BORDER Timbers’ net loss before tax widened to ZWL$12.9m in the first six months of 2019, up from ZWL$341,000 recorded in the previous year, largely due to unrealised exchange rate losses of ZWL$24.2m on a foreign loan, the company’s latest accounts show.
Although the company reported a non-cash net biological asset valuation gain of ZWL$12m, the unrealised exchange loss had a significant impact
given that total revenues stood at ZWL$34m, up from ZWL$21.3m in the prior year.
The company’s revenues saw a positive improvement compared to last year, mostly driven by better average selling prices of lumber. Lumber production volumes were, however, lower compared to the same period last year due to low production from December 2018 to April 2019 at the Charter sawmill, caused mainly by the general electricity shortages affecting the country and the devastating effects of Cyclone Idai that occurred on 15 March 2019.
“The knock-on effect of the cyclone resulted in the Charter sawmill resuming operations in the first week of May, thereby negatively affecting both production and sales as the road infrastructure was decimated,” Border Timbers said.
“The incessant power outages, especially in the month of June 2019, negatively affected production at the Sheba sawmill thereby exacerbating full year production with the knock-on effect affecting sales volume.
Treated poles reflect a decline in both production and sales as they are mostly tender-based, and there has been a general slowdown in the export markets hence low production compared to comparable period ending June 2018.”
Border Timbers said there was currently no clarity around the government’s timetable for the settlement of a US$125m award by the International
Centre for Settlement of Investment Disputes and how it would be shared between the company and the other claimants. Some months ago, Peter Bailey, the judicial manager, told Business Times that negotiations on the award should be concluded by December.

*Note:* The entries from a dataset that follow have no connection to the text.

-- ==== Sys2Proof/Certificates/Slice0/Obligations.lean ====
section
/-! DEFINITION. The statements for the provers. -/

open Sys2Proof Sys2Proof.Machine

/-! ### Encodings -/

/-- Decoding the encoding of a well-formed instruction gives the instruction back. -/
def Obligations.DecodeEncodeRoundTrip : Prop :=
  ∀ i : Instr, i.wellFormed = true → decode (encode i) = .ok i

/-- A command word that decodes is the encoding of what it decodes to: no legal word has two readings or a bit that is dropped. -/
def Obligations.EncodeDecodeRoundTrip : Prop :=
  ∀ (w : CmdWord) (i : Instr), decodeCommand w = .ok i → encode i = .command w

/-- R103: a word is legal exactly if it matches a row, and no word matches two rows. -/
def Obligations.LegalWordsMatchOneRow : Prop :=
  (∀ w : CmdWord, (∃ i, decodeCommand w = .ok i) ↔ ∃ r ∈ cmdRows, w &&& r.mask = r.pattern) ∧
  (∀ w : CmdWord, ∀ r ∈ cmdRows, ∀ r' ∈ cmdRows,
    w &&& r.mask = r.pattern → w &&& r'.mask = r'.pattern → r.pattern = r'.pattern ∧ r.mask = r'.mask)

/-- R105: a word is illegal exactly under the conditions listed there; presented while idle, it is refused: `CMDERR`, the event
`cmderr(w)`, and nothing else. -/
def Obligations.IllegalWordsAreRefused : Prop :=
  ∀ w : CmdWord,
    ((∃ e, decodeCommand w = .error e) ↔ ∀ r ∈ cmdRows, w &&& r.mask ≠ r.pattern) ∧
    ((∃ e, decodeCommand w = .error e) ↔
      (opField w = 0#4 ∨ 7#4 ≤ opField w ∨ (selField w = 3#2 ∧ opField w = 1#4) ∨
       (seqField w = true ∧ opField w ≠ 2#4) ∨ (selField w ≠ 0#2 ∧ opField w ≠ 1#4) ∨ zeroField w ≠ 0#7 ∨
       (fieldA w ≠ 0#9 ∧ opField w ≠ 1#4) ∨ (fieldB w ≠ 0#9 ∧ opField w ≠ 1#4 ∧ opField w ≠ 2#4))) ∧
    ∀ (s : State) (rest : List Move), (∃ e, decodeCommand w = .error e) → s.status.busy = false →
      s.env = .present w :: rest →
      step s = .next { s with
        env := rest
        status := ⟨s.status.busy, s.status.done, true, s.status.xerr⟩
        events := s.events ++ [.cmderr w] }

/-- The bytes of a well-formed wire unit, whatever follows them, parse as that unit and leave what follows. -/
def Obligations.WireUnitsParse : Prop :=
  ∀ (i : Instr) (bytes rest : List Byte), i.wellFormed = true → encode i = .wire bytes →
    decodeWire (bytes ++ rest) = .ok (i, rest)

/-- The example words of R103 and one word or byte of every family, written out from the tables, decode to what they stand for. -/
def Obligations.WrittenWordsDecode : Prop :=
  decodeCommand 0x20000002#32 = .ok (.enc 2#9) ∧
  decodeCommand 0x28000000#32 = .ok (.encS 0#9) ∧
  decodeCommand 0x10000204#32 = .ok (.csumTx 1#9 4#9) ∧
  decodeCommand 0x12000204#32 = .ok (.csumRx 1#9 4#9) ∧
  decodeCommand 0x1401F400#32 = .ok (.csumPay 250#9 0#9) ∧
  decodeCommand 0x30000000#32 = .ok .send ∧
  decodeCommand 0x40000000#32 = .ok .dec ∧
  decodeCommand 0x50000000#32 = .ok .ack ∧
  decodeCommand 0x60000000#32 = .ok .nack ∧
  decodeWire [0x01#8, 0x02#8, 0x13#8, 0xEE#8] = .ok (.wireFrame [0x13#8, 0xEE#8], []) ∧
  decodeWire [0x06#8] = .ok (.wireAck, []) ∧
  decodeWire [0x15#8] = .ok (.wireNack, [])

/-! ### Steps and acceptance -/

/-- A step on an idle block with a legal word presented runs the instruction it encodes, the presentation used up. -/
def Obligations.StepRunsThePresentedCommand : Prop :=
  ∀ (s : State) (w : CmdWord) (rest : List Move) (i : Instr),
    s.env = .present w :: rest → s.status.busy = false → decodeCommand w = .ok i →
    step s = exec i { s with env := rest }

/-- A step with a wire unit on the wire runs that unit; the bytes after it stay on the wire. The meaning of the wire rows as arrivals
is the model's choice (log entry 4). -/
def Obligations.StepRunsTheArrivingUnit : Prop :=
  ∀ (s : State) (bytes left : List Byte) (rest : List Move) (i : Instr),
    s.env = .wire bytes :: rest → decodeWire bytes = .ok (i, left) →
    step s = exec i { s with env := if left = [] then rest else .wire left :: rest }

/-- R101: while `BUSY = 1` a presented word is not taken and nothing happens, whatever the word. That the presentation is
then used up is the model's choice (log entry 23). -/
def Obligations.BusyWordsAreNotTaken : Prop :=
  (∀ (s : State) (w : CmdWord) (rest : List Move),
    s.env = .present w :: rest → s.status.busy = true → step s = .next { s with env := rest }) ∧
  (∀ (s : State) (i : Instr) (w : CmdWord), encode i = .command w → s.status.busy = true → exec i s = .next s)

/-- R107: the three legal encodings refused by value, each with exactly the effect of an illegal word. -/
def Obligations.CommandsRefusedByValue : Prop :=
  ∀ (s : State) (i : Instr) (w : CmdWord), s.status.busy = false → encode i = .command w →
    ((∃ seq n, i = encOf seq n ∧ 250 < n.toNat) ∨
     (∃ off cnt, (i = .csumTx off cnt ∨ i = .csumRx off cnt) ∧ 257 < off.toNat + cnt.toNat) ∨
     (∃ off cnt, i = .csumPay off cnt ∧ 250 < off.toNat + cnt.toNat) ∨
     (i = .send ∧ s.txlen = 0#9)) →
    exec i s = .next { s with
      status := ⟨s.status.busy, s.status.done, true, s.status.xerr⟩
      events := s.events ++ [.cmderr w] }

Crucially, the conclusion of the award is material to Border Timber’s exit from judicial management.
An extraordinary general meeting (EGM) of Border Timers in early September approved a major resolution in respect of re-arranging the
company’s board of directors in preparation for its official exit from judicial management after a successful turnaround.
The meeting, chaired by Bailey, approved the reappointment of managing director Erhard Kuhn and finance director Lysius Karimanzira. It also approved the re-appointment of independent directors Elias Hwenga, Robert Strong and Heinrich von Pezold.
The EGM confirmed individual appointments such as Thomas Hoegh and Carlo Ravizza as nonexecutive directors appointed during the year.
According to Franconian Zimbabwe Limited, a 67.42% shareholder in Border Timbers, re-arranging the board is necessary given that the cur-
rent board remains suspended and that the number of directors has depleted over time with the resignation of three non-executive directors.